TASK
Set down exactly, from the records below, the line with "halfField z.set.id ++" through the line with "match c with", and nothing else.

PROVIDED RECORDS
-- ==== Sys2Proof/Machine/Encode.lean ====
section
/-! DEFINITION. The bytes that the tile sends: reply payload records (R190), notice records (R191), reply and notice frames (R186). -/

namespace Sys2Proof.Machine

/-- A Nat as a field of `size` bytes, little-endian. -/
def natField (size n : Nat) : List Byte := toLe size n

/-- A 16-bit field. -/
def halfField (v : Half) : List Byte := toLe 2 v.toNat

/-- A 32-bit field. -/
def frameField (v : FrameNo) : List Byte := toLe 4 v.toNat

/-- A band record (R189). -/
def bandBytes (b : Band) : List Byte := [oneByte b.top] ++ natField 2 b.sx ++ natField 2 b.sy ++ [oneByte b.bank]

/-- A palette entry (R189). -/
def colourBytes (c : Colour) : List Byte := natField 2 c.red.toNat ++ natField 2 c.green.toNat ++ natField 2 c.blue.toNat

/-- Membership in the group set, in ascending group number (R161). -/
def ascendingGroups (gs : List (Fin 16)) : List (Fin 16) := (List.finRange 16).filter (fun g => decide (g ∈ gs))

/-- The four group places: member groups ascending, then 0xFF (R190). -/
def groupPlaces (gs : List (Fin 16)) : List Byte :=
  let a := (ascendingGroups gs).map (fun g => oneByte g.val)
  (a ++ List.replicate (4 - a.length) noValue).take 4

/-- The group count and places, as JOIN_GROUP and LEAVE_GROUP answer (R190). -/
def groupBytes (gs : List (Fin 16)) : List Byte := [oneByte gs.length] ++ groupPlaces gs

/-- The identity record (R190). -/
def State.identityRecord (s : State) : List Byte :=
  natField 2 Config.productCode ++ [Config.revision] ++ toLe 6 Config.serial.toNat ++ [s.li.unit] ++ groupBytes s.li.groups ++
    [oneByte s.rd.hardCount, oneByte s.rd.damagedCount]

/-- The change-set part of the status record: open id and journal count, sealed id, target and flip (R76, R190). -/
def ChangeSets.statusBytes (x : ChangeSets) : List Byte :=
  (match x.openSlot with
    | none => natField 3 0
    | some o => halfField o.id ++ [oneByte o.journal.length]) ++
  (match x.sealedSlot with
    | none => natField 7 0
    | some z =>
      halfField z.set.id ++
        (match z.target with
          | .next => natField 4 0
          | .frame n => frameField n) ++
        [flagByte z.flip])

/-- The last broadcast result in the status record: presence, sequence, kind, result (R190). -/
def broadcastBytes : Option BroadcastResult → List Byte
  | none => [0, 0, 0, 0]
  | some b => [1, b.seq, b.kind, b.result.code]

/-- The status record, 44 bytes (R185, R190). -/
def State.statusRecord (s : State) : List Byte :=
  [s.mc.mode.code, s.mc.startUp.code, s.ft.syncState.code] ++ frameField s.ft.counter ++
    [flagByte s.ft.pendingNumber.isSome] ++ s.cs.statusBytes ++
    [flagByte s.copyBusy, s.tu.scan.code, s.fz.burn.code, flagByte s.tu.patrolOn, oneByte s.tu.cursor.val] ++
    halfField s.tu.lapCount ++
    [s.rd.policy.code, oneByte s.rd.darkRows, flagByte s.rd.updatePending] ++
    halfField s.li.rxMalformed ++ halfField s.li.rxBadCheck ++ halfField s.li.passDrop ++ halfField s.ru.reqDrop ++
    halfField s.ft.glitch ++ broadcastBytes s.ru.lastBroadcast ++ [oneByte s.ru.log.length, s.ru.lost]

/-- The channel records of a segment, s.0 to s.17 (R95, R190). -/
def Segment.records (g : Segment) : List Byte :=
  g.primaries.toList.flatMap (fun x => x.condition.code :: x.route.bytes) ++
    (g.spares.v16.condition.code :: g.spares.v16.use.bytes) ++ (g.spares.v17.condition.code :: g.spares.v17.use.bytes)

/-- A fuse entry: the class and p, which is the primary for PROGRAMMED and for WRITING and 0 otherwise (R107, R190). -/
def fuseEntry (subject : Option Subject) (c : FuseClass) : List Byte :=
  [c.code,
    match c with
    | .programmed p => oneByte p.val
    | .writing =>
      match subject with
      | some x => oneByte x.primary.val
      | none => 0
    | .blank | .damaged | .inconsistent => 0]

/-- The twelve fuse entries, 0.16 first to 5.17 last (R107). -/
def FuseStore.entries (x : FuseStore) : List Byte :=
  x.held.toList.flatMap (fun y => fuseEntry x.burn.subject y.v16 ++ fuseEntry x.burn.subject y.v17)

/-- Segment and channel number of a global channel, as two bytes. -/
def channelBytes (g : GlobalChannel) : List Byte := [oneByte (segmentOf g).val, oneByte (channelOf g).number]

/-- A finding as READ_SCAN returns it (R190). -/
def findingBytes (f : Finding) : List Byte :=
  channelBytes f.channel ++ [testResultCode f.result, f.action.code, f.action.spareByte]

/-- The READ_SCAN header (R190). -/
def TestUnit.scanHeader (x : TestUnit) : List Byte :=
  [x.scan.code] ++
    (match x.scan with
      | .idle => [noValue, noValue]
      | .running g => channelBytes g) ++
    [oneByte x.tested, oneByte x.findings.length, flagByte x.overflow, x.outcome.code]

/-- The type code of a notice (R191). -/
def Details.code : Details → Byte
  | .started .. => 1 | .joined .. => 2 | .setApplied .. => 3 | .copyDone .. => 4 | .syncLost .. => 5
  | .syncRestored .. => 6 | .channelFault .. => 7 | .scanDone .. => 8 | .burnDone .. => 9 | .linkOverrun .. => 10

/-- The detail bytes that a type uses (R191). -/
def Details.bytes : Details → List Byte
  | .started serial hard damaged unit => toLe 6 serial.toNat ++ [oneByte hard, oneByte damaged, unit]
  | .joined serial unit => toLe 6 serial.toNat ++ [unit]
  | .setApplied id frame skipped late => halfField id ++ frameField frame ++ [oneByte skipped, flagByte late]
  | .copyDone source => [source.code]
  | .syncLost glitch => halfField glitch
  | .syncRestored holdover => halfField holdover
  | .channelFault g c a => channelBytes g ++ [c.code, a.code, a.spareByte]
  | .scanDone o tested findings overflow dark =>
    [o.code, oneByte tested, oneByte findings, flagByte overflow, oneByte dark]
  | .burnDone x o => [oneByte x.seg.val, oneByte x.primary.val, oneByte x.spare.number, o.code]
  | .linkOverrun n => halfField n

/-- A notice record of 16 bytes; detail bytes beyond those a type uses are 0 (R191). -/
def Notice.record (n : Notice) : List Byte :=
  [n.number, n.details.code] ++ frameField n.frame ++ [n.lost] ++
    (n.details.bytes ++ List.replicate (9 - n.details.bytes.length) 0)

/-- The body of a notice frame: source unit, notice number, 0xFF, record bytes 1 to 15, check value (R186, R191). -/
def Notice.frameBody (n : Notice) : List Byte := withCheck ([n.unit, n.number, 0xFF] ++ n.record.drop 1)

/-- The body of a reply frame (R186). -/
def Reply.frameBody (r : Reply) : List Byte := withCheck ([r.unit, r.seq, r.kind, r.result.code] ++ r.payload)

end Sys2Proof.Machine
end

ANSWER BOX
      halfField z.set.id ++
        (match z.target with
          | .next => natField 4 0
          | .frame n => frameField n) ++
        [flagByte z.flip])

/-- The last broadcast result in the status record: presence, sequence, kind, result (R190). -/
def broadcastBytes : Option BroadcastResult → List Byte
  | none => [0, 0, 0, 0]
  | some b => [1, b.seq, b.kind, b.result.code]

/-- The status record, 44 bytes (R185, R190). -/
def State.statusRecord (s : State) : List Byte :=
  [s.mc.mode.code, s.mc.startUp.code, s.ft.syncState.code] ++ frameField s.ft.counter ++
    [flagByte s.ft.pendingNumber.isSome] ++ s.cs.statusBytes ++
    [flagByte s.copyBusy, s.tu.scan.code, s.fz.burn.code, flagByte s.tu.patrolOn, oneByte s.tu.cursor.val] ++
    halfField s.tu.lapCount ++
    [s.rd.policy.code, oneByte s.rd.darkRows, flagByte s.rd.updatePending] ++
    halfField s.li.rxMalformed ++ halfField s.li.rxBadCheck ++ halfField s.li.passDrop ++ halfField s.ru.reqDrop ++
    halfField s.ft.glitch ++ broadcastBytes s.ru.lastBroadcast ++ [oneByte s.ru.log.length, s.ru.lost]

/-- The channel records of a segment, s.0 to s.17 (R95, R190). -/
def Segment.records (g : Segment) : List Byte :=
  g.primaries.toList.flatMap (fun x => x.condition.code :: x.route.bytes) ++
    (g.spares.v16.condition.code :: g.spares.v16.use.bytes) ++ (g.spares.v17.condition.code :: g.spares.v17.use.bytes)

/-- A fuse entry: the class and p, which is the primary for PROGRAMMED and for WRITING and 0 otherwise (R107, R190). -/
def fuseEntry (subject : Option Subject) (c : FuseClass) : List Byte :=
  [c.code,
    match c with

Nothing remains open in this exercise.